- Directed by: Baiju Kottarakkara
- Written by: Noordheen (story) Kaloor Dennis (screenplay & dialogues)
- Based on: Baby's Day Out by John Hughes
- Produced by: Jose Puthusery
- Starring: Kalabhavan Mani Prem kumar Bheeman Raghu Indrans Abi Vani Viswanath Janardhanan Ratheesh
- Cinematography: J. Williams
- Edited by: K. Sankunni
- Music by: Berny-Ignatius
- Production company: A-One Films
- Release date: 1999;
- Country: India
- Language: Malayalam

= James Bond (1999 film) =

1999 film directed by Baiju Kottarakkara

James Bond is a 1999 Indian Malayalam-language action comedy film directed by Baiju Kottarakkara and starring Kalabhavan Mani, Premkumar, Bheeman Raghu, Indrans, Abi, Vani Viswanath, Janardhanan and NL Balakrishnan. The film is a remake of the 1995 Telugu film Sisindri which itself was a remake of the 1994 American film Baby's Day Out. It was filmed mainly in New Delhi.

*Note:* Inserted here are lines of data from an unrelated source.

-- ==== Sys2Proof/Safety.lean ====
section
/-! DEFINITION. What counts as a safe step and a safe run of the block, and the order on fuses that no step goes back on. -/

namespace Sys2Proof

open Sys2Proof.Machine

/-- The state after a step, when the step has one. -/
def after (o : Host.Outcome State Fault Refusal) : Option State :=
  match o with
  | .next s => some s
  | .fault _ | .refused _ => none

/-- A step is safe: it has a next state. -/
def safeStep (s : State) : Prop := ∃ t, step s = .next t

/-- `n` steps from `s` are safe. -/
def safeRun : Nat → State → Prop
  | 0, _ => True
  | n + 1, s => ∃ t, step s = .next t ∧ safeRun n t

end Sys2Proof

namespace Sys2Proof.Machine

/-- Every bit burnt in `f` is burnt in `g` (R488). -/
structure FuseField.le (f g : FuseField) : Prop where
  prog : f.prog = true → g.prog = true
  done : f.done = true → g.done = true
  value : f.value &&& g.value = f.value
  attr : f.attr &&& g.attr = f.attr
  crc : f.crc &&& g.crc = f.crc

/-- The same of a bank: both roots and the 32 slots. -/
structure Bank.le (a b : Bank) : Prop where
  rootA : FuseField.le a.rootA b.rootA
  rootB : FuseField.le a.rootB b.rootB
  slots : ∀ i, i < 32 → FuseField.le (a.slot i) (b.slot i)

/-- The same of the whole fuse array; OPK_HASH and the UID never change. -/
structure Fuses.le (f g : Fuses) : Prop where
  lc : f.lc &&& g.lc = f.lc
  openB : Bank.le f.openB g.openB
  sealedB : Bank.le f.sealedB g.sealedB
  protA : FuseField.le f.protA g.protA
  protB : FuseField.le f.protB g.protB
  opk : f.opk = g.opk
  uid : f.uid = g.uid

end Sys2Proof.Machine
end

Despite the film's title, it is in no way related to the James Bond film series nor an adaptation of the novels by Ian Fleming.

==Premise==
Following the bankruptcy of their local business, five friends go into hiding only to stumble upon a baby who changes their lives.

==Cast==
- Kalabhavan Mani as Mathappan
- Premkumar as Unnithan
- Bheeman Raghu as Hajiyar
- Indrans as Shankarankutty
- Abi as Sundaran
- Janardhanan as Kunnamkulam Rappai
- Vani Viswanath as Dayana
- Ratheesh as Sunny, baby's Father
- Philomina as Aleyammachedathi
- T. S. Raju as Mathai
- Tony as Shiju, police officer
- Iqbal as the I.T guy
- NL Balakrishnan as Ayyappan
- Sidharaj as Raja, Kidnapper #1
- Baiju Ezhupunna as Charlie, kidnapper #2
- Juhi Chawla as the baby's Mother (photo presence)

==Soundtrack==
The film's Music Director by Berni Ignatious. Lyrics by Gireesh Puthenchery.

==Additional information==
Some of the challenging shots in action scenes by the late cinematographer J. Williams have received recognition.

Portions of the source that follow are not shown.